§ **ABOUT THIS EXERCISE**
Restate, word for word, the lines from the opening line of the data through the line containing "job := some", both included, and nothing else.

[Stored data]
/-- What heartbeat loss says of one job of the twin: a job of this device that has the twin as a member is halted; the job's
other devices hear a fault notice over every UP partner port, and what this device can restore for the twin (R405 to R407).
DEDUCED, log 84. -/
def loseTwinOf (s : State) (job : Nat) : State :=
  let info : FaultInfo :=
    { mech := Mech.heartbeat.code, cls := UnitClass.hub.code, job := some job, serial := some s.pair.twinSerial }
  if s.groups.any fun g => g.job == job && g.serials.contains s.pair.twinSerial then s.detect false info
  else
    let f := { info with outcome := .restarts }
    let rec_ := s.faultRecord f
    let s1 := s.recordFault f
    let s2 := s1.notify s1.upPartners job .fault s1.serial s1.faultsEver 0 rec_
    ({ s2 with notices := s2.notices + 1 } : State).notify s2.upPartners job .answer s2.serial (s2.notices + 1) s2.pair.twinSerial.toNat
      ((s2.twinSteps job).flatMap (toLe 8))

/-- HEARTBEAT_LOSS: a count of 80,001 cycles since the last valid BEAT. DEDUCED, log 84. -/
def heartbeatLost (s : State) : State :=
  match s.pair.heardAt with
  | none => s
  | some t =>
    if !s.pair.joined || decide (s.now - t ≤ 80000) then s
    else
      let js := s.pair.twinJobs.map fun e => e.1
      let s1 := if js.isEmpty then
          s.recordFault { mech := Mech.heartbeat.code, cls := UnitClass.hub.code, serial := some s.pair.twinSerial }
        else js.foldl loseTwinOf s
      let s2 := if (s1.port 6).state = .up then s1.sendPairctl .reset else s1
      ({ s2 with pair := { s2.pair with heardAt := none } } : State).pairEvent 0 true

/-! ### DIGEST (R402, R403) -/

/-- The twin's digest of a training step, compared with this device's where that is formed. DEDUCED, log 85. -/
def digestIn (s : State) (k : Packet) : State :=
  match s.job? k.job.toNat with
  | none => s
  | some j =>
    let step := j.step / 2 ^ 32 * 2 ^ 32 + k.bucket.toNat
    let d : W64 := BitVec.ofNat 64 (leNat (k.payload.take 8))
    let s1 := s.modJob j.id fun x => { x with twinDigests := (x.twinDigests.filter fun e => e.1 != step) ++ [(step, d)] }
    match s1.job? j.id with
    | some j1 => if s1.mirrorState j1 = .differ then s1.mirrorDiffers j1 else s1
    | none => s1

/-! ### RELAY (R511) -/

/-- The offset of the UDP payload of an Ethernet frame: one VLAN tag at most, IPv4 or IPv6. -/
def udpAt (f : List Byte) : Option Nat :=
  let be (o : Nat) : Nat := leNat (((f.drop o).take 2).reverse)
  let l3 := if be 12 = 0x8100 then 18 else 14
  match be (l3 - 2) with
  | 0x0800 => some (l3 + 4 * (leNat ((f.drop l3).take 1) % 16) + 8)
  | 0x86DD => some (l3 + 48)
  | _ => none

/-- A relayed frame: one of the twin's sessions leaves on the port whose MAC address it carries; a datagram for this device is
handled by the row of its type. -/
def relayIn (s : State) (k : Packet) : State :=
  let f := k.payload
  match udpAt f with
  | none => s
  | some o =>
    let serial : W64 := BitVec.ofNat 64 (leNat ((f.drop (o + 8)).take 8))
    let src := leNat (((f.drop 6).take 6).reverse)
    match (if serial = s.pair.twinSerial then (List.range 8).find? fun e => macOf e == src else none) with
    | some e =>
      if (s.ethPort e).up then
        ({ s with out := s.out ++ [.frame e f] } : State).modEth e fun x => { x with txFrames := x.txFrames + 1 }
      else s
    | none => s

/-! ### STARTER packets (R329) -/

/-- A request enters the mailbox of its port and rings it; a response ends the request that is outstanding.
DESIGN CHOICE, log 66. -/
def starterIn (s : State) (p : Nat) (k : Packet) : State :=
  let m := if p = 6 then 48 else 49 + p
  if k.first.getLsbD 0 then
    match (s.port p).starterReq with
    | some (n, _) => if n = k.bucket.toNat then (s.modPort p fun x => { x with starterReq := none }).answer .ok k.payload else s
    | none => s
  else if (s.mbox m).busy then s.ringMailbox m
  else
    ((s.mboxAreaWrite m 0 (k.payload.take 4096)).ringMailbox m).modPort p fun x => { x with starterIn := k.bucket.toNat }

/-- This device's Starter sends a request on a port that is UP, where none is outstanding on it (R329). DESIGN CHOICE, log 66. -/
def starterSends (s : State) (p : Nat) (msg : List Byte) : State :=
  let x := s.port p
  if x.state ≠ .up ∨ x.starterReq.isSome ∨ s.starter.stopped then s
  else
    (s.setPort p { x with starterReq := some (x.starterNext, s.now), starterNext := (x.starterNext + 1) % 2 ^ 32 }).sendStarter p
      x.starterNext false msg

/-- STARTER_REQUEST_TIMEOUT: a request without a response within 100 ms ends with FAILED, and so does a pair.detach that the
twin does not confirm (R329, R482). DESIGN CHOICE, log 66; DEDUCED, log 83. -/
def starterTimeout (s : State) (p : Nat) : State :=
  let s1 := match (s.port p).starterReq with
    | some (_, t) =>
      if 10000000 < s.now - t then (s.modPort p fun x => { x with starterReq := none }).answer .failed [] else s
    | none => s
  match s1.pair.detach with
  | some (m, t) =>
    if p = 6 ∧ 10000000 < s1.now - t then
      (({ s1 with pair := { s1.pair with detach := none } } : State).unpair).respond m .failed 0 []
    else s1
  | none => s1

/-! ### Position discovery (R335, R336) -/

/-- The 32 bytes of a TOPO packet (layout: DESIGN CHOICE, log 22); an infinite component is all ones. -/
def topoBytes (t : Topo) : List Byte :=
  toLe 8 t.origin.toNat ++ (t.c.flatMap fun x => toLe 2 (x.getD 0xFFFF)) ++ (t.size.flatMap fun x => toLe 2 x) ++
    toLe 1 (if t.declared then 1 else 0)

/-- The torus links that are UP. -/
def torusPorts (s : State) : List Nat := (List.range 6).filter fun p => (s.port p).state == .up && (s.port p).torus

/-- Send the device's state on a list of ports. -/
def sendTopo (s : State) (ps : List Nat) : State :=
  ps.foldl (fun s p => s.send p (s.mkPacket p .topo 0 0 0 0 0 0 0 (topoBytes s.topo))) s

/-- Send it on every torus link. -/
def topoOut (s : State) : State :=
  ({ s with topo := { s.topo with sentAt := s.now } } : State).sendTopo s.torusPorts

def minInf (a b : Option Nat) : Option Nat :=
  match a, b with
  | some x, some y => some (min x y)
  | some x, none => some x
  | none, y => y

/-- The next state of the procedure on TOPO(o, c', size', decl') received on port p. DEDUCED, log 86. -/
def topoStep (t : Topo) (p : Nat) (o : W64) (c' : List (Option Nat)) (size' : List Nat) (decl' : Bool) : Topo :=
  if t.declared then t
  else
    let bump (d : Nat) : List (Option Nat) := (List.range 3).map fun i => (c'.getD i none).map fun x => if i = d then x + 1 else x
    let cand : Option (List (Option Nat)) := if 3 ≤ p ∧ p < 6 then some (bump (p - 3)) else none
    let adopt := (decl' && o != t.origin) || decide (o.toNat < t.origin.toNat)
    let t1 : Topo :=
      if adopt then { t with origin := o, size := size', c := cand.getD [none, none, none] }
      else if o = t.origin then
        let c := match cand with
          | some x => (List.range 3).map fun i => minInf (t.c.getD i none) (x.getD i none)
          | none => t.c
        { t with
          c := c
          size := (List.range 3).map fun i =>
            max (max (t.size.getD i 1) (size'.getD i 1)) (match c.getD i none with
              | some x => x + 1
              | none => 0) }
      else t
    if decl' && o == t1.origin then { t1 with declared := true, size := size' } else t1

/-- A TOPO packet on a torus link; it passes check 1 without the coordinates that it serves to find (DESIGN CHOICE, log 22).
DEDUCED, log 59. -/
def topoIn (s : State) (p : Nat) (k : Packet) : State :=
  let s0 := s.freeCredits p k
  if Pkt.crc k ≠ k.pcrc then s0.hopFail p k .pcrc
  else if PType.vcOn .topo (p == 6) ≠ some k.vc.toNat then s0.hopFail p k .hopCheck
  else if !(s.port p).torus then s0
  else
    let word (o n : Nat) : Nat := leNat ((k.payload.drop o).take n)
    let c' := (List.range 3).map fun i => if word (8 + 2 * i) 2 = 0xFFFF then none else some (word (8 + 2 * i) 2)
    let size' := (List.range 3).map fun i => word (14 + 2 * i) 2
    let decl' := word 20 1 == 1
    let whole := c'.all Option.isSome
    let s1 := s0.modPort p fun x =>
      { x with
        partner := if whole then coordBits (c'.map fun v => v.getD 0) else x.partner, partnerValid := whole && decl' }
    let t := topoStep s1.topo p (BitVec.ofNat 64 (word 0 8)) c' size' decl'
    if t = s1.topo then s1 else ({ s1 with topo := { t with changedAt := s.now } } : State).topoOut

/-- TOPO_SEND: every 100,000 cycles. -/
def topoAgain (s : State) : State := if 100000 ≤ s.now - s.topo.sentAt then s.topoOut else s

/-- What the neighbour on P0, P1 or P2 must report. -/
def topoNext (t : Topo) (d : Nat) : BitVec 12 :=
  coordBits ((List.range 3).map fun i =>
    let x := (t.c.getD i none).getD 0
    if i = d then (x + 1) % max 1 (t.size.getD i 1) else x)

/-- The first port whose check fails: a neighbour that reports another place, or a component not below its size (R336).
DEDUCED, log 86. -/
def topoConflict (s : State) (t : Topo) : Option Nat :=
  (List.range 3).find? fun d =>
    decide (t.size.getD d 1 ≤ (t.c.getD d none).getD 0) ||
      (s.torusPorts.contains d && (s.port d).partner != topoNext t d)

/-- TOPO_DECLARE: after its ports have come up (event 8 of R545), unchanged for 100 ms with every component finite, the device
declares, and checks its torus links. DEDUCED, log 86. -/
def topoDeclared (s : State) : State :=
  let t := s.topo
  if !s.power.links ∨ t.checked ∨ !(t.c.all Option.isSome) ∨ s.now - t.changedAt < 10000000 then s
  else
    let bad := s.topoConflict t
    let s1 : State := { s with topo := { t with declared := true, checked := true, valid := bad.isNone } }
    let s2 := if t.declared then s1 else s1.topoOut
    match bad with
    | some p => s2.postDevice .topoConflict (toLe 1 p)
    | none => s2.postDevice .topoDeclared (toLe 8 (s2.coordReg (s2.port 0)))

/-! ### A port comes up (R332) -/

/-- LINK_UP: the pair port joins the twin, a torus link starts position discovery. -/
def linkUp (s : State) (p : Nat) : State :=
  let s1 := s.linkIsUp p
  if (s.port p).state = .up ∨ (s1.port p).state ≠ .up then s1
  else if p = 6 then s1.sendPairctl .join
  else
    let s2 : State := { s1 with topo := { s1.topo with changedAt := s1.now } }
    if (s2.port p).torus then s2.sendTopo [p] else s2

/-! ### pair.mode and pair.detach (R482) -/

/-- The shadow regions that the request names; a length of 0 is the default. -/
def argRegions (s : State) (m : Nat) : List Range :=
  (List.range 8).map fun e =>
    let r : Range := ⟨s.arg m (8 + 16 * e) 8, s.arg m (16 + 16 * e) 8⟩
    if r.len = 0 then defaultRegion e else r

/-- Whether a region no longer holds what the twin's generations take of the old one (DESIGN CHOICE, log 41). -/
def regionLoses (s : State) (e : Nat) (new : Range) : Bool :=
  let used := s.shadowUsed e
  match s.shadowRegions.find? fun r => stackOf r.base == e with
  | some old => used != 0 && (decide (old.base < new.base) || decide (new.base + new.len < old.base + used))
  | none => false

/-- DESIGN CHOICE, log 41. -/
def pairModeFails (s : State) (m : Nat) : List Deny :=
  let mode := PairMode.ofCode (s.arg m 0 1)
  let rs := s.argRegions m
  let change := s.pair.mode != .unpaired && mode != some s.pair.mode
  deny (decide (1 < s.arg m 0 1)) .badOperand 0 ++ deny (s.arg m 1 7 != 0) .badOperand 1 ++
    (rs.zipIdx.flatMap fun r =>
      deny (!granular r.1 || stackOf r.1.base != r.2) .badOperand (8 + 16 * r.2) ++
        deny (s.regionLoses r.2 r.1) .badState (8 + 16 * r.2)) ++
    deny (change && (!s.jobs.isEmpty || !s.pair.twinJobs.isEmpty)) .badState 0

/-- pair.mode: the request is recorded and sent to the twin. -/
def setPairMode (s : State) (m : Nat) : State :=
  let s1 : State := { s with
    shadowRegions := s.argRegions m
    pair := { s.pair with own := (PairMode.ofCode (s.arg m 0 1)).getD .shadow } }
  let s2 := if (s1.port 6).state = .up then s1.sendPairctl (if s1.pair.joined then .mode else .join) else s1
  s2.settleMode.finishOk m []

§ **EXPECTED ANSWER**
/-- What heartbeat loss says of one job of the twin: a job of this device that has the twin as a member is halted; the job's
other devices hear a fault notice over every UP partner port, and what this device can restore for the twin (R405 to R407).
DEDUCED, log 84. -/
def loseTwinOf (s : State) (job : Nat) : State :=
  let info : FaultInfo :=
    { mech := Mech.heartbeat.code, cls := UnitClass.hub.code, job := some job, serial := some s.pair.twinSerial }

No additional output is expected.